#### WHAT YOU NEED TO DO:
A complete, exact copy of the records is needed here.

Dataset entries
+---+
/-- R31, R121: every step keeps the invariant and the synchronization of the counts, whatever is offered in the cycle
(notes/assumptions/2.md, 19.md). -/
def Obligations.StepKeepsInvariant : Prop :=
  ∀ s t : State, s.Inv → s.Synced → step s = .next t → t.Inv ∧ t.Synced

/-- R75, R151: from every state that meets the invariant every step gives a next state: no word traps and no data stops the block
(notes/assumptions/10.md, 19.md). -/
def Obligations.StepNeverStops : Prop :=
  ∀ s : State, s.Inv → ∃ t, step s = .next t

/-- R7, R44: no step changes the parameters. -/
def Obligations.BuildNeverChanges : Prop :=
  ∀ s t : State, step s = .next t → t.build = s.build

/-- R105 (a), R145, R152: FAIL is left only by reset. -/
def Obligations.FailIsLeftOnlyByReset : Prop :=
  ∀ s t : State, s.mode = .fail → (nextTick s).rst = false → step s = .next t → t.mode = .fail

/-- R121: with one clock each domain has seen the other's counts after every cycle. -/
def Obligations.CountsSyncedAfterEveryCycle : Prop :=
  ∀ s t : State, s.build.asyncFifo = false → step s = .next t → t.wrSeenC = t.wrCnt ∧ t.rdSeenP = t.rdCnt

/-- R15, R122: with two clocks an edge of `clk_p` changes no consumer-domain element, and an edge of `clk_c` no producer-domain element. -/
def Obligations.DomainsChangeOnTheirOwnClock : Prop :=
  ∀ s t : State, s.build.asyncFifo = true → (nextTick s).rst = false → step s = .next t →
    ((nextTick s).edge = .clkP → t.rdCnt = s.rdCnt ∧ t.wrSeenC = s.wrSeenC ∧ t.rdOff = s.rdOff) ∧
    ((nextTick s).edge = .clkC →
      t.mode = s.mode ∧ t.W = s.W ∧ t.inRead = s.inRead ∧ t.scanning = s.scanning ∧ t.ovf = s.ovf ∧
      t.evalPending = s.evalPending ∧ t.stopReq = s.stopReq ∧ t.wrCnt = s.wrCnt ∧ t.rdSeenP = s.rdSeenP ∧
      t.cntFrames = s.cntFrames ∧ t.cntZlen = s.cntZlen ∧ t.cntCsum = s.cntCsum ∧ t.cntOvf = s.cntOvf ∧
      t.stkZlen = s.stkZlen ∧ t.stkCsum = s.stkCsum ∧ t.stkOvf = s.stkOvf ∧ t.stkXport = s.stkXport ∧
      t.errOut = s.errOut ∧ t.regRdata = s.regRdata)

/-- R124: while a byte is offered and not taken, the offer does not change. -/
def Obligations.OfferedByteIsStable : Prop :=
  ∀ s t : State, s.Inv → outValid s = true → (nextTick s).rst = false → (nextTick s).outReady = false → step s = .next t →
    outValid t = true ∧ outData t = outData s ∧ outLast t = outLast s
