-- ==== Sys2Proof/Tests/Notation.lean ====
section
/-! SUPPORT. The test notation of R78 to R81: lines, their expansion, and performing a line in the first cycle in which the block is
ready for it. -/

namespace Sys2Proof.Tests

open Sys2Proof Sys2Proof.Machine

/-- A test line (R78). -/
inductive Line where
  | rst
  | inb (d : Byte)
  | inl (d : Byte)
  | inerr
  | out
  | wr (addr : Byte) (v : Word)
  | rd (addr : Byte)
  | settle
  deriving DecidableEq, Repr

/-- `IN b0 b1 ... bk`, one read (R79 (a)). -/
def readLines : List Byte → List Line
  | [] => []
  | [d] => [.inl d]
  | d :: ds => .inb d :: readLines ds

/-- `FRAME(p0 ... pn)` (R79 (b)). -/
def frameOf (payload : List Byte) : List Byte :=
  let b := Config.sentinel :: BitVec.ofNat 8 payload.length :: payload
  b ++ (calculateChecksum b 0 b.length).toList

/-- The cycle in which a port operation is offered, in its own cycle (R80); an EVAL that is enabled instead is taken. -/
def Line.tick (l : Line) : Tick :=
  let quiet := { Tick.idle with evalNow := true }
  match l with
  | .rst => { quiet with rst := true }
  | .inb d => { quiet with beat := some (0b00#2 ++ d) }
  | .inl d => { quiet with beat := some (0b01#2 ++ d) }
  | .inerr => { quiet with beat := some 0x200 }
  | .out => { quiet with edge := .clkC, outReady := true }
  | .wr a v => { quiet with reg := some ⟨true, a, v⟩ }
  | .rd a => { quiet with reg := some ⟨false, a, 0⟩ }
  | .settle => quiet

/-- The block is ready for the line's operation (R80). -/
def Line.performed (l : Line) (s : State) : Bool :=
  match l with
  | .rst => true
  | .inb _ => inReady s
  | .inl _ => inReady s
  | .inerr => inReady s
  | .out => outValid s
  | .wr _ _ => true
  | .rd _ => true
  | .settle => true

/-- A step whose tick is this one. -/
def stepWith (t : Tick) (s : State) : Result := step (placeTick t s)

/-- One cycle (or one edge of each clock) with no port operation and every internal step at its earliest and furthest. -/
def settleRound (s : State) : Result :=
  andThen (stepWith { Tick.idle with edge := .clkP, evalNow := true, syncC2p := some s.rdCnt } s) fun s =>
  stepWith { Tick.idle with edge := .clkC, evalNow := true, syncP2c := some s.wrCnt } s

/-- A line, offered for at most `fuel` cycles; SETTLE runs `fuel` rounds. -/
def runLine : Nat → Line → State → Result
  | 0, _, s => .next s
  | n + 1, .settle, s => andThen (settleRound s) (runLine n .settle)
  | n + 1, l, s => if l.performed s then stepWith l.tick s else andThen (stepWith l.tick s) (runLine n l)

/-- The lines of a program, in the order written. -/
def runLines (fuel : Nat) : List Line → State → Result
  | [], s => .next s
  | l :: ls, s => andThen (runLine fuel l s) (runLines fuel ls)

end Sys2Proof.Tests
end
+---+
#### EXERCISE RESULT:
/-- R31, R121: every step keeps the invariant and the synchronization of the counts, whatever is offered in the cycle
(notes/assumptions/2.md, 19.md). -/
def Obligations.StepKeepsInvariant : Prop :=
  ∀ s t : State, s.Inv → s.Synced → step s = .next t → t.Inv ∧ t.Synced

/-- R75, R151: from every state that meets the invariant every step gives a next state: no word traps and no data stops the block
(notes/assumptions/10.md, 19.md). -/
def Obligations.StepNeverStops : Prop :=
  ∀ s : State, s.Inv → ∃ t, step s = .next t

/-- R7, R44: no step changes the parameters. -/
def Obligations.BuildNeverChanges : Prop :=
  ∀ s t : State, step s = .next t → t.build = s.build

/-- R105 (a), R145, R152: FAIL is left only by reset. -/
def Obligations.FailIsLeftOnlyByReset : Prop :=
  ∀ s t : State, s.mode = .fail → (nextTick s).rst = false → step s = .next t → t.mode = .fail

/-- R121: with one clock each domain has seen the other's counts after every cycle. -/
def Obligations.CountsSyncedAfterEveryCycle : Prop :=
  ∀ s t : State, s.build.asyncFifo = false → step s = .next t → t.wrSeenC = t.wrCnt ∧ t.rdSeenP = t.rdCnt

/-- R15, R122: with two clocks an edge of `clk_p` changes no consumer-domain element, and an edge of `clk_c` no producer-domain element. -/
def Obligations.DomainsChangeOnTheirOwnClock : Prop :=
  ∀ s t : State, s.build.asyncFifo = true → (nextTick s).rst = false → step s = .next t →
    ((nextTick s).edge = .clkP → t.rdCnt = s.rdCnt ∧ t.wrSeenC = s.wrSeenC ∧ t.rdOff = s.rdOff) ∧
    ((nextTick s).edge = .clkC →
      t.mode = s.mode ∧ t.W = s.W ∧ t.inRead = s.inRead ∧ t.scanning = s.scanning ∧ t.ovf = s.ovf ∧
      t.evalPending = s.evalPending ∧ t.stopReq = s.stopReq ∧ t.wrCnt = s.wrCnt ∧ t.rdSeenP = s.rdSeenP ∧
      t.cntFrames = s.cntFrames ∧ t.cntZlen = s.cntZlen ∧ t.cntCsum = s.cntCsum ∧ t.cntOvf = s.cntOvf ∧
      t.stkZlen = s.stkZlen ∧ t.stkCsum = s.stkCsum ∧ t.stkOvf = s.stkOvf ∧ t.stkXport = s.stkXport ∧
      t.errOut = s.errOut ∧ t.regRdata = s.regRdata)

/-- R124: while a byte is offered and not taken, the offer does not change. -/
def Obligations.OfferedByteIsStable : Prop :=
  ∀ s t : State, s.Inv → outValid s = true → (nextTick s).rst = false → (nextTick s).outReady = false → step s = .next t →
    outValid t = true ∧ outData t = outData s ∧ outLast t = outLast s
-- ==== Sys2Proof/Tests/Notation.lean ====
section
/-! SUPPORT. The test notation of R78 to R81: lines, their expansion, and performing a line in the first cycle in which the block is
ready for it. -/

namespace Sys2Proof.Tests

open Sys2Proof Sys2Proof.Machine

/-- A test line (R78). -/
inductive Line where
  | rst
  | inb (d : Byte)
  | inl (d : Byte)
  | inerr
  | out
  | wr (addr : Byte) (v : Word)
  | rd (addr : Byte)
  | settle
  deriving DecidableEq, Repr

/-- `IN b0 b1 ... bk`, one read (R79 (a)). -/
def readLines : List Byte → List Line
  | [] => []
  | [d] => [.inl d]
  | d :: ds => .inb d :: readLines ds

/-- `FRAME(p0 ... pn)` (R79 (b)). -/
def frameOf (payload : List Byte) : List Byte :=
  let b := Config.sentinel :: BitVec.ofNat 8 payload.length :: payload
  b ++ (calculateChecksum b 0 b.length).toList

/-- The cycle in which a port operation is offered, in its own cycle (R80); an EVAL that is enabled instead is taken. -/
def Line.tick (l : Line) : Tick :=
  let quiet := { Tick.idle with evalNow := true }
  match l with
  | .rst => { quiet with rst := true }
  | .inb d => { quiet with beat := some (0b00#2 ++ d) }
  | .inl d => { quiet with beat := some (0b01#2 ++ d) }
  | .inerr => { quiet with beat := some 0x200 }
  | .out => { quiet with edge := .clkC, outReady := true }
  | .wr a v => { quiet with reg := some ⟨true, a, v⟩ }
  | .rd a => { quiet with reg := some ⟨false, a, 0⟩ }
  | .settle => quiet

/-- The block is ready for the line's operation (R80). -/
def Line.performed (l : Line) (s : State) : Bool :=
  match l with
  | .rst => true
  | .inb _ => inReady s
  | .inl _ => inReady s
  | .inerr => inReady s
  | .out => outValid s
  | .wr _ _ => true
  | .rd _ => true
  | .settle => true

/-- A step whose tick is this one. -/
def stepWith (t : Tick) (s : State) : Result := step (placeTick t s)

/-- One cycle (or one edge of each clock) with no port operation and every internal step at its earliest and furthest. -/
def settleRound (s : State) : Result :=
  andThen (stepWith { Tick.idle with edge := .clkP, evalNow := true, syncC2p := some s.rdCnt } s) fun s =>
  stepWith { Tick.idle with edge := .clkC, evalNow := true, syncP2c := some s.wrCnt } s

/-- A line, offered for at most `fuel` cycles; SETTLE runs `fuel` rounds. -/
def runLine : Nat → Line → State → Result
  | 0, _, s => .next s
  | n + 1, .settle, s => andThen (settleRound s) (runLine n .settle)
  | n + 1, l, s => if l.performed s then stepWith l.tick s else andThen (stepWith l.tick s) (runLine n l)

/-- The lines of a program, in the order written. -/
def runLines (fuel : Nat) : List Line → State → Result
  | [], s => .next s
  | l :: ls, s => andThen (runLine fuel l s) (runLines fuel ls)

end Sys2Proof.Tests
end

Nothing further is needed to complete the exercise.